The composition of MPs based on polymer type followed the order: PA (36.1%) > PP (25%) > PE (20.8%) > PVC (10.9%) > PS (7.1%) (Table 1). Representative Raman spectra of different MPs identified from the samples are provided in the supplementary material (Figure S1). The most abundant polymer types at the sampling sites were PA and PP MPs, as illustrated in Fig. 2b. The distribution of both PA and PP MPs followed a normal distribution (p > 0.01) pattern across the sampling sites. Residents in the study area commonly practice outdoor laundry drying during the day by suspending garments on nylon ropes.
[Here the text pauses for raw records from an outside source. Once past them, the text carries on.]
-- ==== Sys2Proof/Machine/Approx.lean ====
section
/-! DEFINITION. The functions that the drain approximates, in fixed point of 512 fraction bits, and the FP32 results that
their error bounds allow (chapter 7). -/

namespace Sys2Proof.Machine

/-- One, in units of 2^-512. -/
def fxOne : Int := 2 ^ 512

/-- An exact number in units of 2^-512. -/
def fxOf (a : Dy) : Int := if 0 ≤ a.e + 512 then a.m * 2 ^ (a.e + 512).toNat else a.m / 2 ^ (-(a.e + 512)).toNat

/-- A finite FP32 value in units of 2^-512. -/
def fx32 (v : Word32) : Int := fxOf (dyOf (val32 v))

/-- Product and quotient. -/
def fxMul (a b : Int) : Int := a * b / fxOne
def fxDiv (a b : Int) : Int := a * fxOne / b

/-- The arc tangent of 1/q, by its series. -/
def fxAtanInv (q : Nat) : Int :=
  ((List.range 120).map fun k => (if k % 2 = 0 then fxOne else -fxOne) / ((2 * k + 1) * q ^ (2 * k + 1) : Nat)).sum

/-- The circle constant, by Machin's formula. -/
def fxPi : Int := 16 * fxAtanInv 5 - 4 * fxAtanInv 239

/-- The natural logarithm of (1 + z) / (1 - z) for |z| at most 1/3, by its series. -/
def fxLogRatio (z : Int) : Int :=
  2 * ((List.range 170).foldl (fun (p : Int × Int) k => (fxMul p.1 (fxMul z z), p.2 + p.1 / (2 * k + 1 : Nat))) (z, 0)).2

/-- The natural logarithm of 2. -/
def fxLn2 : Int := fxLogRatio (fxOne / 3)

/-- The exponential; above 4,096 a number past every FP32 value. -/
def fxExp (x : Int) : Int :=
  if x < -4096 * fxOne then 0
  else if 4096 * fxOne < x then fxOne * 2 ^ 200
  else
    let k := x / fxLn2
    let r := x - k * fxLn2
    let y := (List.range 110).foldl (fun a i => fxOne + fxMul r a / ((110 - i : Nat) : Int)) fxOne
    if 0 ≤ k then y * 2 ^ k.toNat else y / 2 ^ (-k).toNat

/-- The natural logarithm of a positive number. -/
def fxLog (y : Int) : Int :=
  let k : Int := Nat.log2 y.toNat - 512
  let m := if 0 ≤ k then y / 2 ^ k.toNat else y * 2 ^ (-k).toNat
  k * fxLn2 + fxLogRatio (fxDiv (m - fxOne) (m + fxOne))

/-- The square root of a positive number. -/
def fxSqrt (y : Int) : Int := isqrtBits 700 (y.toNat * 2 ^ 512) 0

/-- The magnitude. -/
def fxAbs (x : Int) : Int := x.natAbs

/-- The logistic function and its derivative. -/
def fxSigma (x : Int) : Int :=
  let t := fxExp (-(fxAbs x))
  fxDiv (if x < 0 then t else fxOne) (fxOne + t)
def fxSigma' (x : Int) : Int :=
  let t := fxExp (-(fxAbs x))
  fxDiv (fxDiv t (fxOne + t)) (fxOne + t)

/-- The hyperbolic tangent. -/
def fxTanh (x : Int) : Int :=
  let t := fxExp (-(2 * fxAbs x))
  let y := fxDiv (fxOne - t) (fxOne + t)
  if x < 0 then -y else y

/-- The standard normal density and distribution; beyond 15 the tails vanish beside every error bound. -/
def fxDensity (x : Int) : Int := fxDiv (fxExp (-(fxMul x x) / 2)) (fxSqrt (2 * fxPi))
def fxNormal (x : Int) : Int :=
  if x < -15 * fxOne then 0
  else if 15 * fxOne < x then fxOne
  else
    let q := fxMul x x
    let p := (List.range 600).foldl (fun (p : Int × Int) k => (fxMul p.1 q / ((2 * k + 3 : Nat) : Int), p.2 + p.1)) (x, 0)
    fxOne / 2 + fxMul (fxDensity x) p.2

/-- Sine and cosine of an angle, taken modulo a full turn. -/
def fxSinCos (x : Int) : Int × Int :=
  let t := x % (2 * fxPi)
  let p := (List.range 180).foldl (fun (p : Int × Int × Int) n =>
    (fxMul p.1 t / ((n + 1 : Nat) : Int),
     p.2.1 + (if n % 4 = 1 then p.1 else if n % 4 = 3 then -p.1 else 0),
     p.2.2 + (if n % 4 = 0 then p.1 else if n % 4 = 2 then -p.1 else 0))) (fxOne, 0, 0)
  (p.2.1, p.2.2)

/-- The argument of the tanh form of GELU, doubled, and its derivative (R256). -/
def geluArg (x : Int) : Int :=
  fxMul (2 * fxSqrt (fxDiv (2 * fxOne) fxPi)) (x + fxMul (fxMul x x) x * 44715 / 1000000)
def geluArg' (x : Int) : Int :=
  fxMul (2 * fxSqrt (fxDiv (2 * fxOne) fxPi)) (fxOne + 3 * (fxMul x x * 44715 / 1000000))

/-- The functions of R256 at a finite input. -/
def exactFn (fn : Nat) (x : Int) : Int :=
  match fn with
  | 2 => fxMul x (fxSigma (geluArg x))
  | 3 => fxMul x (fxNormal x)
  | 4 => fxMul x (fxSigma x)
  | 5 => fxTanh x
  | 6 => fxSigma x
  | 7 => fxExp x
  | 8 => fxDiv fxOne x
  | 9 => fxDiv fxOne (fxSqrt x)
  | _ => x

/-- The derivatives of R256 at a finite input. -/
def exactDeriv (fn : Nat) (x : Int) : Int :=
  match fn with
  | 2 => fxSigma (geluArg x) + fxMul (fxMul x (fxSigma' (geluArg x))) (geluArg' x)
  | 3 => fxNormal x + fxMul x (fxDensity x)
  | 4 => fxMul (fxSigma x) (fxOne + fxMul x (fxOne - fxSigma x))
  | 5 => 4 * fxSigma' (2 * x)
  | 6 => fxSigma' x
  | 7 => fxExp x
  | _ => x

/-- A unit in the last place of FP32 at a number. -/
def fxUlp (x : Int) : Int := max (2 ^ 363) (2 ^ (Nat.log2 x.natAbs) / 2 ^ 23)

/-- An FP32 pattern lies within `n` units in the last place, or `tol`, of a number; the margin covers the fixed point. -/
def fxNear (n : Nat) (tol x : Int) (v : Word32) : Bool :=
  let bound := max (n * fxUlp x) tol + fxUlp x / 2 ^ 20
  match val32 v with
  | .nan => false
  | .inf neg => decide (2 ^ 128 * fxOne - bound ≤ (if neg then -x else x))
  | .fin .. => decide (fxAbs (fx32 v - x) ≤ bound)

/-- A result that an error bound leaves open: any FP32 value within the bound (R256). [DESIGN CHOICE: log 24] -/
def openFp (n : Nat) (tol x : Int) (v : Word32) : Word32 := if fxNear n tol x v then v else w32 (dyRound fp32 .rne ⟨x, -512⟩)

/-- The absolute bound of 2^-126 and that of an angle's reduction (R254, R256). -/
def tolMin : Int := 2 ^ 386
def tolAngle : Int := 2 ^ 472

/-- The error bound of a function in units in the last place, with its absolute bound (R256). -/
def fnBound (fn : Nat) : Nat × Int :=
  match fn with
  | 2 | 3 => (4, tolMin)
  | 4 => (3, tolMin)
  | 8 | 9 => (1, 0)
  | _ => (2, 0)

/-- A function of R256 at a finite input, open within its bound. -/
def openFn (fn : Nat) (x : Word32) : Word32 := openFp (fnBound fn).1 (fnBound fn).2 (exactFn fn (fx32 x)) (Config.drainFn fn x)

/-- A derivative of R256 at a finite input, open within its bound. -/
def openDeriv (fn : Nat) (p : Word32) : Word32 :=
  openFp (fnBound fn).1 (fnBound fn).2 (exactDeriv fn (fx32 p)) (Config.drainFn (0x20 + fn) p)

end Sys2Proof.Machine
end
It is essential to acknowledge that prolonged exposure to UV radiation from sunlight can lead to the degradation and weakening of both fabric materials and nylon ropes (Nematollahi et al. 2022). Consequently, when the clothes are dried in this manner, they have the potential to release a significant number of microplastic (MP) fibres. Meanwhile at night, indoor drying methods are employed, such as hanging fabrics on ropes or spreading them on the floor, often with the aid of ceiling fans to expedite the drying process. These activities create conditions conducive to the shedding and dispersion of microplastics from the fabrics into the surrounding environment. Additionally, the COVID-19 pandemic has led to widespread use and, in some cases, reuse of polypropylene-based protective masks, including surgical and N95 masks. As these masks age, they can become a source of fine polypropylene (PP) fibres.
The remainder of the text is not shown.